You provided some data on the commercial opportunity for Zynquista and T1D. But I suppose, how should we think about your commercial strategy targeting patient subgroups? Or how should we think about the stratification of patients you would target? For example, what patients would you consider early adopters versus potential late adopters to the drug, assuming approval? And is it fair to think about it in terms of, say, CKD stage? Or are there other important factors that we should think about? And then last one is on pricing, assuming approval on T1D, how should we think about pricing strategy?

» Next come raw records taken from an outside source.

-- ==== Sys2Proof/Machine/Flags.lean ====
section
/-! DEFINITION. How a status comes about. The block has no condition flag; `RSP.STATUS` is the nearest thing
(`10_state.md` R17). -/

namespace Sys2Proof.Machine

/-- The number of a status (`60_exceptions.md` R150). -/
def Status.code : Status → StatusCode
  | .ok => 0b000#3
  | .invalidLength => 0b001#3
  | .invalidCharacter => 0b010#3
  | .outOfRange => 0b011#3
  | .invalidValue => 0b100#3
  | .parseFailure => 0b101#3
  | .illegalOp => 0b111#3

/-- The three tests of a string operand, in order (`40_codec.md` R91; priority `60_exceptions.md` R157). It answers
the digits of a valid compact string, or the error of the first test that fails. -/
def readString (len : Len) (s : Chars) : Except Status Digits :=
  if len.toNat ≠ Config.strLen then .error .invalidLength
  else
    match digits s with
    | none => .error .invalidCharacter
    | some d => if 3 < d[0].val then .error .outOfRange else .ok d

/-- `Check(len, chars)` (`40_codec.md` R91). -/
def check (len : Len) (s : Chars) : Status :=
  match readString len s with
  | .error e => e
  | .ok _ => .ok

/-- The encoder's one guard: the nil value is refused (`40_codec.md` R86) and nothing else is (R87). -/
def isNil (v : Value) : Bool := v == 0#128

end Sys2Proof.Machine
end

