theorem join_bytes_toNat {g : Groups} (hg : groupsInRange g) :
    (join g).toList.map BitVec.toNat =
      [(g.num0 * 16777216 + g.num1) / 16777216, (g.num0 * 16777216 + g.num1) / 65536 % 256,
       (g.num0 * 16777216 + g.num1) / 256 % 256, (g.num0 * 16777216 + g.num1) % 256,
       g.num2 / 256 / 256, g.num2 / 256 % 256,
       ((g.num2 % 256) * 256 + g.num3 / 65536) / 256, ((g.num2 % 256) * 256 + g.num3 / 65536) % 256,
       g.num3 / 256 % 256, g.num3 % 256,
       g.num4 / 65536, g.num4 / 256 % 256, g.num4 % 256,
       g.num5 / 65536, g.num5 / 256 % 256, g.num5 % 256] := by
  obtain ⟨h0, h1, h2, h3, h4, h5⟩ := hg
  have hbyte {n : Nat} (hn : n < 256) : (BitVec.ofNat 8 n).toNat = n := Nat.mod_eq_of_lt hn
  simp (disch := omega) only [join, Vector.toList_mk, List.map_cons, List.map_nil, hbyte]

/-- Settles O18: the two inverses, from which uniqueness follows, and the bytes and the sum of a joined value. -/
theorem joinIsTheInverseOfSplit : Obligations.JoinIsTheInverseOfSplit := by
  refine ⟨join_split, fun g => split_join, fun j hj g hg => ?_,
    fun g hg => ⟨join_bytes_toNat hg, valueOf_join_toNat hg⟩⟩
  calc j g = j (split (join g)) := by rw [split_join hg]
    _ = join g := hj (join g)

/-- Three bytes of a number next to each other are a slice of 24 bits. -/
theorem three_bytes_eq_slice (n m : Nat) :
    n / 2 ^ (m + 16) % 256 * 65536 + n / 2 ^ (m + 8) % 256 * 256 + n / 2 ^ m % 256 = n / 2 ^ m % 2 ^ 24 := by
  rw [pow_add, pow_add, ← Nat.div_div_eq_div_mul, ← Nat.div_div_eq_div_mul]
  omega

/-- The groups of a value are slices of its bits (`40_codec.md` R82). -/
theorem split_bytesOf (v : Value) : split (bytesOf v) =
    { num0 := (v.extractLsb' 120 8).toNat
      num1 := (v.extractLsb' 96 24).toNat
      num2 := (v.extractLsb' 72 24).toNat
      num3 := (v.extractLsb' 48 24).toNat
      num4 := (v.extractLsb' 24 24).toNat
      num5 := (v.extractLsb' 0 24).toNat } := by
  have hslice := three_bytes_eq_slice v.toNat
  simp only [split_eq, bytesOf_toNat, BitVec.extractLsb'_toNat, Nat.shiftRight_eq_div_pow, ← hslice]

theorem toNat_three_bytes (x y z : Byte) : (x ++ y ++ z).toNat = x.toNat * 65536 + y.toNat * 256 + z.toNat := by
  rw [toNat_append_byte, toNat_append_byte]
  ring

/-- The groups of 16 bytes are the bytes next to each other, as numbers. -/
theorem split_eq_append (b : Bytes) :
    (split b).num0 = b[0].toNat ∧ (split b).num1 = (b[1] ++ b[2] ++ b[3]).toNat ∧
    (split b).num2 = (b[4] ++ b[5] ++ b[6]).toNat ∧ (split b).num3 = (b[7] ++ b[8] ++ b[9]).toNat ∧
    (split b).num4 = (b[10] ++ b[11] ++ b[12]).toNat ∧ (split b).num5 = (b[13] ++ b[14] ++ b[15]).toNat := by
  simp only [split_eq, toNat_three_bytes, and_self]

/-- The cells of the six groups in the string they are rendered to (`40_codec.md` R82). -/
theorem renderGroups_getElem_render (g : Groups) :
    (∀ j : Fin 2, (renderGroups g)[j.val] = (render g.num0 2)[j]) ∧
    (∀ j : Fin 4, (renderGroups g)[2 + j.val] = (render g.num1 4)[j]) ∧
    (∀ j : Fin 4, (renderGroups g)[6 + j.val] = (render g.num2 4)[j]) ∧
    (∀ j : Fin 4, (renderGroups g)[10 + j.val] = (render g.num3 4)[j]) ∧
    (∀ j : Fin 4, (renderGroups g)[14 + j.val] = (render g.num4 4)[j]) ∧
    (∀ j : Fin 4, (renderGroups g)[18 + j.val] = (render g.num5 4)[j]) := by
  obtain ⟨h0, h1, h2, h3, h4, h5⟩ := renderGroups_getElem g
  simp only [Fin.getElem_fin, render_getElem _ _ _ (Fin.isLt _), Nat.reduceSub]
  refine ⟨fun j => ?_, fun j => ?_, fun j => ?_, fun j => ?_, fun j => ?_, fun j => ?_⟩
  exacts [h0 j j.isLt, h1 j j.isLt, h2 j j.isLt, h3 j j.isLt, h4 j j.isLt, h5 j j.isLt]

So I will -- I'm going to address the first question is how do we think about this market. So there's 1.7 million adults who have type 1 diabetes and about 20% to 25% of those have chronic kidney disease. And most people who have type 1 diabetes are at risk for progression of chronic kidney disease. What I would encourage you to think about is this is not about treating chronic kidney disease. This is about providing benefit to patients, people who have type 1 diabetes to manage their blood glucose control who have chronic kidney disease, but that's one of multiple different things that they're dealing with. And the benefit in this patient population is greater because there are greater risk of progression of chronic kidney disease. But the benefits that value -- that are valued by the patients are really about improving their A1c, improving time and range, improving -- basically reducing their risk for complications across a broad range of areas. So it's really about providing benefits on glycemic control, addressing the core unmet needs in type 1 diabetes patients in a population that's a greater risk for progression in chronic kidney disease. So that's the way I would encourage you to think about it. So one of the advantages in this market is that people with type 1 diabetes are very engaged in their own care. They have to be. They don't really have a choice. And so that -- obviously, people who are more engaged, are probably more likely to be early adopters than people that are less engaged. But because people with type 1 diabetes, even the people who are less engaged, have to be pretty much engaged in their care and because they want to avoid hypoglycemia, they want to feel better, they want to reduce glucose variability, we think that there's going to be an opportunity to really have a pretty rapid uptake in this patient population. But the important part really is to frame this is, this is chronic kidney disease drug. This is a type 1 diabetes drug that is -- that would be indicated in the population that has chronic kidney disease. On pricing, we're still doing pricing work there. We're going to -- we'll do some refinement of that. But we think mostly that our net pricing is just going to be more favorable. That's the thing that we think will be different, but we're going to do some additional work around how we look at wholesale acquisition cost and also about the level of rebates that would be required. Does that answer your questions?

Yes, that's great.

And ladies and gentlemen, at this time, I'm showing no additional questions. I'll be turning the floor back over to Jeff Wade for any closing comments.

Well, thank you, everyone, for joining us on today's call and really for your continued support of Lexicon. As we wrap up, I just want to reemphasize how Lexicon really has never been stronger. The company has never been in their position to focus on next steps. We have a strong management and leadership team in place committed to growth and expansion and that includes seamless execution, targeted in smart capital allocation and exploring and leveraging partnerships to add even more value to the Lexicon assets into the company. So we really appreciate you joining us, and thank you for your attention.

Ladies and gentlemen, with that, we'll conclude today's conference call and presentation. We thank you for joining. You may now disconnect your lines.